Sulfide kesterite Cu₂ZnSnS₄ provides an attractive low-cost, environmentally benign and stable photovoltaic material, yet the record power conversion efficiency for such solar cells has been stagnant at around 9% for years. Severe non-radiative recombination within the heterojunction region is a major cause limiting voltage output and overall performance. Here we report a certified 11% efficiency Cu₂ZnSnS₄ solar cell with a high 730 mV open-circuit voltage using heat treatment to reduce heterojunction recombination. This heat treatment facilitates elemental inter-diffusion, directly inducing Cd atoms to occupy Zn or Cu lattice sites, and promotes Na accumulation accompanied by local Cu deficiency within the heterojunction region. Consequently, new phases are formed near the hetero-interface and more favourable conduction band alignment is obtained, contributing to reduced non-radiative recombination. Using this approach, we also demonstrate a certified centimetre-scale (1.11 cm²) 10% efficiency Cu₂ZnSnS₄ photovoltaic device; the first kesterite cell (including selenium-containing) of standard centimetre-size to exceed 10%.

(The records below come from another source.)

/-- Everything a successful `MemWrite` does (R63). -/
theorem memWrite_effect (a : Nat) (v : Byte) (s : State) (h : Writable s.cfg a) :
    ∃ t, memWrite a v s = .ok t ∧ Stored a v s t ∧ t.pc = s.pc := by
  unfold Writable at h
  unfold memWrite Stored
  generalize hc : classify s.cfg a = k at h
  cases k with
  | reg i => exact ⟨_, rfl, ⟨State.reg_setReg_self s i v, Frame.setReg s i v⟩, rfl⟩
  | io A => exact ⟨_, rfl, (ioWrite_effect A v s).1, (ioWrite_effect A v s).2⟩
  | extIo b => exact ⟨_, rfl, ⟨rfl, Frame.record s _⟩, rfl⟩
  | sram b => exact ⟨_, rfl, ⟨State.sram_sramWrite_self s b v, Frame.sramWrite s b v⟩, rfl⟩
  | extSram b => exact ⟨_, rfl, ⟨State.sram_sramWrite_self s b v, Frame.sramWrite s b v⟩, rfl⟩
  | flash b => exact h.elim
  | unmapped => exact h.elim

/-- The fault of a `MemWrite` that stores nothing (R377). -/
theorem memWrite_fault (a : Nat) (v : Byte) (s : State) (h : ¬ Writable s.cfg a) :
    memWrite a v s = .error (writeFault s.cfg a) := by
  unfold Writable at h
  unfold memWrite writeFault
  cases hc : classify s.cfg a <;> simp_all

/-- A store changes no configuration. -/
theorem Stored.cfg_eq {a : Nat} {v : Byte} {s t : State} (h : Stored a v s t) : t.cfg = s.cfg := by
  unfold Stored at h
  split at h
  · exact h.2 .cfg (by simp)
  · exact h.cfg_eq
  · exact h.2 .cfg (by simp)
  · exact h.2 .cfg (by simp)
  · exact h.2 .cfg (by simp)
  · exact h.elim
  · exact h.elim

/-- A read of the data space changes no configuration. -/
theorem ReadEffect.cfg_eq {a : Nat} {s t : State} (h : ReadEffect a s t) : t.cfg = s.cfg :=
  h.1 .cfg (by unfold readParts; split <;> simp)

/-- A read of the data space changes no SRAM byte. -/
theorem ReadEffect.sram_eq {a : Nat} {s t : State} (h : ReadEffect a s t) (b : Nat) : t.sram b = s.sram b :=
  h.1 (.sram b) (by unfold readParts; split <;> simp)

/-- A read of the data space leaves SP. -/
theorem ReadEffect.sp_eq {a : Nat} {s t : State} (h : ReadEffect a s t) : t.sp = s.sp :=
  h.1 .sp (by unfold readParts; split <;> simp)

/-- What can be read depends on the configuration and the SRAM bytes only. -/
theorem Readable.of_eq {a : Nat} {s t : State} (h : Readable s a) (hc : t.cfg = s.cfg)
    (hm : ∀ b, t.sram b = s.sram b) : Readable t a := by
  unfold Readable at *
  rw [hc]
  cases hk : classify s.cfg a <;> simp_all

/-- A step that changes nothing but the pc may follow a read. -/
theorem ReadEffect.extend {a : Nat} {s u v : State} (h : ReadEffect a s u) (f : Frame [] u v) : ReadEffect a s v := by
  refine ⟨h.1.trans_same (f.mono (by simp)), fun loc hl => ?_⟩
  obtain ⟨h1, h2⟩ := h.2 loc hl
  exact ⟨(f .events (by simp)).trans h1, (f .draws (by simp)).trans h2⟩

/-- A step that changes nothing but the pc may follow a write of an I/O location. -/
theorem IoStored.extend {A : BitVec 6} {v : Byte} {s t w : State} (h : IoStored A v s t) (f : Frame [] t w) :
    IoStored A v s w := by
  have sr : w.sreg = t.sreg := by rw [sreg_eq_iff]; intro g; exact f (.flag g) (by simp)
  unfold IoStored at *
  split at h
  · exact ⟨sr.trans h.1, (f .inhibit (by simp)).trans h.2.1, h.2.2.trans_same (f.mono (by simp))⟩
  · exact ⟨by rw [f .sp (by simp)]; exact h.1, h.2.trans_same (f.mono (by simp))⟩
  · exact ⟨by rw [f .sp (by simp)]; exact h.1, h.2.trans_same (f.mono (by simp))⟩
  · exact ⟨(f (.ramp _) (by simp)).trans h.1, h.2.trans_same (f.mono (by simp))⟩
  · exact ⟨(f .rampD (by simp)).trans h.1, h.2.trans_same (f.mono (by simp))⟩
  · exact ⟨(f .eind (by simp)).trans h.1, h.2.trans_same (f.mono (by simp))⟩
  · exact ⟨(f .events (by simp)).trans h.1, h.2.trans_same (f.mono (by simp))⟩

/-- A step that changes nothing but the pc may follow a store. -/
theorem Stored.extend {a : Nat} {v : Byte} {s t w : State} (h : Stored a v s t) (f : Frame [] t w) : Stored a v s w := by
  unfold Stored at *
  split at h
  · exact ⟨(f (.reg _) (by simp)).trans h.1, h.2.trans_same (f.mono (by simp))⟩
  · exact h.extend f
  · exact ⟨(f .events (by simp)).trans h.1, h.2.trans_same (f.mono (by simp))⟩
  · exact ⟨(f (.sram _) (by simp)).trans h.1, h.2.trans_same (f.mono (by simp))⟩
  · exact ⟨(f (.sram _) (by simp)).trans h.1, h.2.trans_same (f.mono (by simp))⟩
  · exact h.elim
  · exact h.elim

/-! ### The stack -/

/-- Everything `Push8` does (R76). -/
theorem push8_effect (v : Byte) (s : State) (h : Writable s.cfg s.sp.toNat) :
    ∃ t, push8 v s = .ok t ∧ Pushed v s t ∧ t.pc = s.pc ∧ t.cfg = s.cfg ∧ t.sp.toNat = pushSlot s 1 := by
  obtain ⟨u, hu, hs, hp⟩ := memWrite_effect s.sp.toNat v s h
  refine ⟨u.setSp (spDec s.cfg s.sp), by simp [push8, hu], ⟨u, hs, ?_, Frame.setSp u _⟩, hp, hs.cfg_eq, ?_⟩ <;>
    exact spDec_toNat s.cfg s.sp

/-- The fault of `Push8` (R377). -/
theorem push8_fault (v : Byte) (s : State) (h : ¬ Writable s.cfg s.sp.toNat) :
    push8 v s = .error (writeFault s.cfg s.sp.toNat) := by
  simp [push8, memWrite_fault _ v s h]

/-- Everything `Pop8` does (R77). -/
theorem pop8_effect (s : State) (h : Readable s (popSlot s 0)) :
    ∃ v t, pop8 s = .ok (v, t) ∧ Popped v s t ∧ t.pc = s.pc ∧ t.cfg = s.cfg ∧ t.sp.toNat = popSlot s 0 ∧
      ∀ b, t.sram b = s.sram b := by
  have hsp : (spInc s.cfg s.sp).toNat = popSlot s 0 := spInc_toNat s.cfg s.sp
  have hr : Readable (s.setSp (spInc s.cfg s.sp)) (popSlot s 0) := h.of_eq rfl fun _ => rfl
  obtain ⟨t, ht, he, hp⟩ := memRead_effect (popSlot s 0) _ hr
  refine ⟨_, t, ?_, ⟨s.setSp (spInc s.cfg s.sp), hsp, Frame.setSp s _, rfl, ?_⟩, hp, he.cfg_eq, ?_, he.sram_eq⟩
  · simp only [pop8, State.setSp_sp, hsp]
    exact ht
  · simpa only [State.setSp_sp, hsp] using he
  · rw [he.sp_eq]
    exact hsp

硫化亚硫酸氢钙石Cu ₂ ZnSnS ₄提供了一种有吸引力的低成本，对环境无害且稳定的光伏材料，但是多年来这种太阳能电池的创纪录功率转换效率一直停滞在9％左右。异质结区内的严重非辐射复合是限制电压输出和整体性能的主要原因。在这里，我们报告经认证的11％效率Cu ₂ ZnSnS ₄具有较高730 mV开路电压的太阳能电池，通过热处理来减少异质结复合。这种热处理有利于元素相互扩散，直接诱导Cd原子占据Zn或Cu晶格位点，并促进Na积累，并在异质结区域内伴随局部Cu缺乏。因此，在异质界面附近形成新的相，并且获得了更有利的导带对准，从而有助于减少非辐射复合。使用这种方法，我们还演示了认证的厘米级（1.11 cm ²）10％效率的Cu ₂ ZnSnS ₄光电器件；第一个标准厘米大小的钾钛矿电池（包括含硒）超过10％。